Work request: Take the listing below and output it again exactly.
· · · · · · ·
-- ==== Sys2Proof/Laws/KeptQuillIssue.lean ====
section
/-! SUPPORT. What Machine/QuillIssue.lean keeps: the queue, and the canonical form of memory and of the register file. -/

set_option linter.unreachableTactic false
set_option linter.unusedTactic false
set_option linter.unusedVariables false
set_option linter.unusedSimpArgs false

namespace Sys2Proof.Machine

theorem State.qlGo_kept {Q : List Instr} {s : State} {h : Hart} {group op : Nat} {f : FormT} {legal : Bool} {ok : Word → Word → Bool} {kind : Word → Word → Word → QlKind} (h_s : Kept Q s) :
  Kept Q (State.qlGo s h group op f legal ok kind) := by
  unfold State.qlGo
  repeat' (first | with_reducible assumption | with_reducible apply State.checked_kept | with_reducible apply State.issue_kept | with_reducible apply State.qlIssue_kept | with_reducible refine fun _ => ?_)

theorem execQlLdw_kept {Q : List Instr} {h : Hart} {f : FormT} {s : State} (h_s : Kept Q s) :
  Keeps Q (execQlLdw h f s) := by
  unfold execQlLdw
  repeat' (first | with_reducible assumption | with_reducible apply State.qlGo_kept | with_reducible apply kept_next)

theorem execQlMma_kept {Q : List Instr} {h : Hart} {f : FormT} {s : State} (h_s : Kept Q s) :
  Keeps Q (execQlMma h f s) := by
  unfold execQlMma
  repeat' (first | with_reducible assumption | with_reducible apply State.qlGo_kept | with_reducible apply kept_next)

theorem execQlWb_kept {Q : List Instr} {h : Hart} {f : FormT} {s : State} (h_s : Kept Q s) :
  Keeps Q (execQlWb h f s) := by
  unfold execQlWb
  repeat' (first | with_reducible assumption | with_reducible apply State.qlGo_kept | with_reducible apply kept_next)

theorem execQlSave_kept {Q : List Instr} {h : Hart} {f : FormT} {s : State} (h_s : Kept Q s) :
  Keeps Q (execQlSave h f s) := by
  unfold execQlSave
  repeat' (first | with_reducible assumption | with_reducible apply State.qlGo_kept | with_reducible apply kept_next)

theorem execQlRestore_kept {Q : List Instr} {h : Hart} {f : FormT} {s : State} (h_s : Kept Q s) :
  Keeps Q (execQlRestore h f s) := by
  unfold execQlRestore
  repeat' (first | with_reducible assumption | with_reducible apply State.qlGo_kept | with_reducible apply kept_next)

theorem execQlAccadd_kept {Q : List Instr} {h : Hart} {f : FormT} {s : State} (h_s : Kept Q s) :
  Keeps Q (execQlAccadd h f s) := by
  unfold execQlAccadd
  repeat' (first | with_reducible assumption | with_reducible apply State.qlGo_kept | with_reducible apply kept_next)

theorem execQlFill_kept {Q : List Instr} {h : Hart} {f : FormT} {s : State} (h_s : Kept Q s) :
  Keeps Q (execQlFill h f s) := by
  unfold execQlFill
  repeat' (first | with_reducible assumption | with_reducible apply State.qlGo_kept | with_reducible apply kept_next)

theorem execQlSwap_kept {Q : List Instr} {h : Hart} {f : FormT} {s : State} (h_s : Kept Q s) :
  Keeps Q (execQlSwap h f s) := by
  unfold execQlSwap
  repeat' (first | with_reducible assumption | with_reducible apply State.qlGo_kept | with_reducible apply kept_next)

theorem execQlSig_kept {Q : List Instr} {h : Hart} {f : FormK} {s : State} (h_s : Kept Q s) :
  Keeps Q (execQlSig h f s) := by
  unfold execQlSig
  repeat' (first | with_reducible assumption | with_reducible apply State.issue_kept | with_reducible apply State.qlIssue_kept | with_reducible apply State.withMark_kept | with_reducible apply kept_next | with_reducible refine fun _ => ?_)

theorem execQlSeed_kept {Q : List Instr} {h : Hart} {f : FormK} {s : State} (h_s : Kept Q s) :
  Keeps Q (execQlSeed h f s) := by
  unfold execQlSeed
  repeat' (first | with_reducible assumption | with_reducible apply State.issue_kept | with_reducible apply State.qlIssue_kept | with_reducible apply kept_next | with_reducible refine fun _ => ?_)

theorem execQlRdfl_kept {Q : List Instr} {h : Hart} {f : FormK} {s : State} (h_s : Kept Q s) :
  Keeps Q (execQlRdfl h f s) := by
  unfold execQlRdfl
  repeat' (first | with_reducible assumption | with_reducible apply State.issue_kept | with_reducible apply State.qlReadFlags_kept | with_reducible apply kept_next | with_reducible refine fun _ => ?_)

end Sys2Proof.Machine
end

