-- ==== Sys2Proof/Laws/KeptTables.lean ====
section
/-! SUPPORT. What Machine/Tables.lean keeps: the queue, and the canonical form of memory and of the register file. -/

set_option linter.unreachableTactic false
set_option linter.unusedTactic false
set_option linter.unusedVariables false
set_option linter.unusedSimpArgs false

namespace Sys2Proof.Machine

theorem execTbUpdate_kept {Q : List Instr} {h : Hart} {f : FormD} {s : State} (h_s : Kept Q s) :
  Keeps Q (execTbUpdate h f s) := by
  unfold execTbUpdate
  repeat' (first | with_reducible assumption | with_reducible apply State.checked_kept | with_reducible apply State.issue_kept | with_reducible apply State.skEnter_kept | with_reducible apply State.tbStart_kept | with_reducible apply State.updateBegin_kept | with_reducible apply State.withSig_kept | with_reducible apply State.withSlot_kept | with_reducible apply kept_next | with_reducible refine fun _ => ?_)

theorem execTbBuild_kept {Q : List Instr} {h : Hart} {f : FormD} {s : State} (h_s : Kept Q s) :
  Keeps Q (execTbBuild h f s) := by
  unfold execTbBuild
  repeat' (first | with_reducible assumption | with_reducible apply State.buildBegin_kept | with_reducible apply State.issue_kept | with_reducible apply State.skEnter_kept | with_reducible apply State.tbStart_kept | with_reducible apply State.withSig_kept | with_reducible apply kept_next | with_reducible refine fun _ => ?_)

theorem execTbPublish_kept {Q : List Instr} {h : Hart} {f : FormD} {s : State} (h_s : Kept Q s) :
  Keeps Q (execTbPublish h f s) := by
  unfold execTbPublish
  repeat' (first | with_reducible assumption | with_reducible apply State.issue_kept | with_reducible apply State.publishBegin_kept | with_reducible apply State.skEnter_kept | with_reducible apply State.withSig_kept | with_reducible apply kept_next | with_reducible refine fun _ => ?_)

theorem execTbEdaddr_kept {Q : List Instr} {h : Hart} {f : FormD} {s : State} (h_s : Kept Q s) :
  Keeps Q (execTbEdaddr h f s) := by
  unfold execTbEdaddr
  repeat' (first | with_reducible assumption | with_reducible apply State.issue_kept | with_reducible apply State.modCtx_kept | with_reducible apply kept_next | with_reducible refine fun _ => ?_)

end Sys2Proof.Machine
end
· · · · · · ·
Response for this exercise:
-- ==== Sys2Proof/Laws/KeptQuillIssue.lean ====
section
/-! SUPPORT. What Machine/QuillIssue.lean keeps: the queue, and the canonical form of memory and of the register file. -/

set_option linter.unreachableTactic false
set_option linter.unusedTactic false
set_option linter.unusedVariables false
set_option linter.unusedSimpArgs false

namespace Sys2Proof.Machine

theorem State.qlGo_kept {Q : List Instr} {s : State} {h : Hart} {group op : Nat} {f : FormT} {legal : Bool} {ok : Word → Word → Bool} {kind : Word → Word → Word → QlKind} (h_s : Kept Q s) :
  Kept Q (State.qlGo s h group op f legal ok kind) := by
  unfold State.qlGo
  repeat' (first | with_reducible assumption | with_reducible apply State.checked_kept | with_reducible apply State.issue_kept | with_reducible apply State.qlIssue_kept | with_reducible refine fun _ => ?_)

theorem execQlLdw_kept {Q : List Instr} {h : Hart} {f : FormT} {s : State} (h_s : Kept Q s) :
  Keeps Q (execQlLdw h f s) := by
  unfold execQlLdw
  repeat' (first | with_reducible assumption | with_reducible apply State.qlGo_kept | with_reducible apply kept_next)

theorem execQlMma_kept {Q : List Instr} {h : Hart} {f : FormT} {s : State} (h_s : Kept Q s) :
  Keeps Q (execQlMma h f s) := by
  unfold execQlMma
  repeat' (first | with_reducible assumption | with_reducible apply State.qlGo_kept | with_reducible apply kept_next)

theorem execQlWb_kept {Q : List Instr} {h : Hart} {f : FormT} {s : State} (h_s : Kept Q s) :
  Keeps Q (execQlWb h f s) := by
  unfold execQlWb
  repeat' (first | with_reducible assumption | with_reducible apply State.qlGo_kept | with_reducible apply kept_next)

theorem execQlSave_kept {Q : List Instr} {h : Hart} {f : FormT} {s : State} (h_s : Kept Q s) :
  Keeps Q (execQlSave h f s) := by
  unfold execQlSave
  repeat' (first | with_reducible assumption | with_reducible apply State.qlGo_kept | with_reducible apply kept_next)

theorem execQlRestore_kept {Q : List Instr} {h : Hart} {f : FormT} {s : State} (h_s : Kept Q s) :
  Keeps Q (execQlRestore h f s) := by
  unfold execQlRestore
  repeat' (first | with_reducible assumption | with_reducible apply State.qlGo_kept | with_reducible apply kept_next)

theorem execQlAccadd_kept {Q : List Instr} {h : Hart} {f : FormT} {s : State} (h_s : Kept Q s) :
  Keeps Q (execQlAccadd h f s) := by
  unfold execQlAccadd
  repeat' (first | with_reducible assumption | with_reducible apply State.qlGo_kept | with_reducible apply kept_next)

theorem execQlFill_kept {Q : List Instr} {h : Hart} {f : FormT} {s : State} (h_s : Kept Q s) :
  Keeps Q (execQlFill h f s) := by
  unfold execQlFill
  repeat' (first | with_reducible assumption | with_reducible apply State.qlGo_kept | with_reducible apply kept_next)

theorem execQlSwap_kept {Q : List Instr} {h : Hart} {f : FormT} {s : State} (h_s : Kept Q s) :
  Keeps Q (execQlSwap h f s) := by
  unfold execQlSwap
  repeat' (first | with_reducible assumption | with_reducible apply State.qlGo_kept | with_reducible apply kept_next)

theorem execQlSig_kept {Q : List Instr} {h : Hart} {f : FormK} {s : State} (h_s : Kept Q s) :
  Keeps Q (execQlSig h f s) := by
  unfold execQlSig
  repeat' (first | with_reducible assumption | with_reducible apply State.issue_kept | with_reducible apply State.qlIssue_kept | with_reducible apply State.withMark_kept | with_reducible apply kept_next | with_reducible refine fun _ => ?_)

theorem execQlSeed_kept {Q : List Instr} {h : Hart} {f : FormK} {s : State} (h_s : Kept Q s) :
  Keeps Q (execQlSeed h f s) := by
  unfold execQlSeed
  repeat' (first | with_reducible assumption | with_reducible apply State.issue_kept | with_reducible apply State.qlIssue_kept | with_reducible apply kept_next | with_reducible refine fun _ => ?_)

theorem execQlRdfl_kept {Q : List Instr} {h : Hart} {f : FormK} {s : State} (h_s : Kept Q s) :
  Keeps Q (execQlRdfl h f s) := by
  unfold execQlRdfl
  repeat' (first | with_reducible assumption | with_reducible apply State.issue_kept | with_reducible apply State.qlReadFlags_kept | with_reducible apply kept_next | with_reducible refine fun _ => ?_)

end Sys2Proof.Machine
end

-- ==== Sys2Proof/Laws/KeptTables.lean ====
section
/-! SUPPORT. What Machine/Tables.lean keeps: the queue, and the canonical form of memory and of the register file. -/

set_option linter.unreachableTactic false
set_option linter.unusedTactic false
set_option linter.unusedVariables false
set_option linter.unusedSimpArgs false

namespace Sys2Proof.Machine

theorem execTbUpdate_kept {Q : List Instr} {h : Hart} {f : FormD} {s : State} (h_s : Kept Q s) :
  Keeps Q (execTbUpdate h f s) := by
  unfold execTbUpdate
  repeat' (first | with_reducible assumption | with_reducible apply State.checked_kept | with_reducible apply State.issue_kept | with_reducible apply State.skEnter_kept | with_reducible apply State.tbStart_kept | with_reducible apply State.updateBegin_kept | with_reducible apply State.withSig_kept | with_reducible apply State.withSlot_kept | with_reducible apply kept_next | with_reducible refine fun _ => ?_)

theorem execTbBuild_kept {Q : List Instr} {h : Hart} {f : FormD} {s : State} (h_s : Kept Q s) :
  Keeps Q (execTbBuild h f s) := by
  unfold execTbBuild
  repeat' (first | with_reducible assumption | with_reducible apply State.buildBegin_kept | with_reducible apply State.issue_kept | with_reducible apply State.skEnter_kept | with_reducible apply State.tbStart_kept | with_reducible apply State.withSig_kept | with_reducible apply kept_next | with_reducible refine fun _ => ?_)

theorem execTbPublish_kept {Q : List Instr} {h : Hart} {f : FormD} {s : State} (h_s : Kept Q s) :
  Keeps Q (execTbPublish h f s) := by
  unfold execTbPublish
  repeat' (first | with_reducible assumption | with_reducible apply State.issue_kept | with_reducible apply State.publishBegin_kept | with_reducible apply State.skEnter_kept | with_reducible apply State.withSig_kept | with_reducible apply kept_next | with_reducible refine fun _ => ?_)

theorem execTbEdaddr_kept {Q : List Instr} {h : Hart} {f : FormD} {s : State} (h_s : Kept Q s) :
  Keeps Q (execTbEdaddr h f s) := by
  unfold execTbEdaddr
  repeat' (first | with_reducible assumption | with_reducible apply State.issue_kept | with_reducible apply State.modCtx_kept | with_reducible apply kept_next | with_reducible refine fun _ => ?_)

end Sys2Proof.Machine
end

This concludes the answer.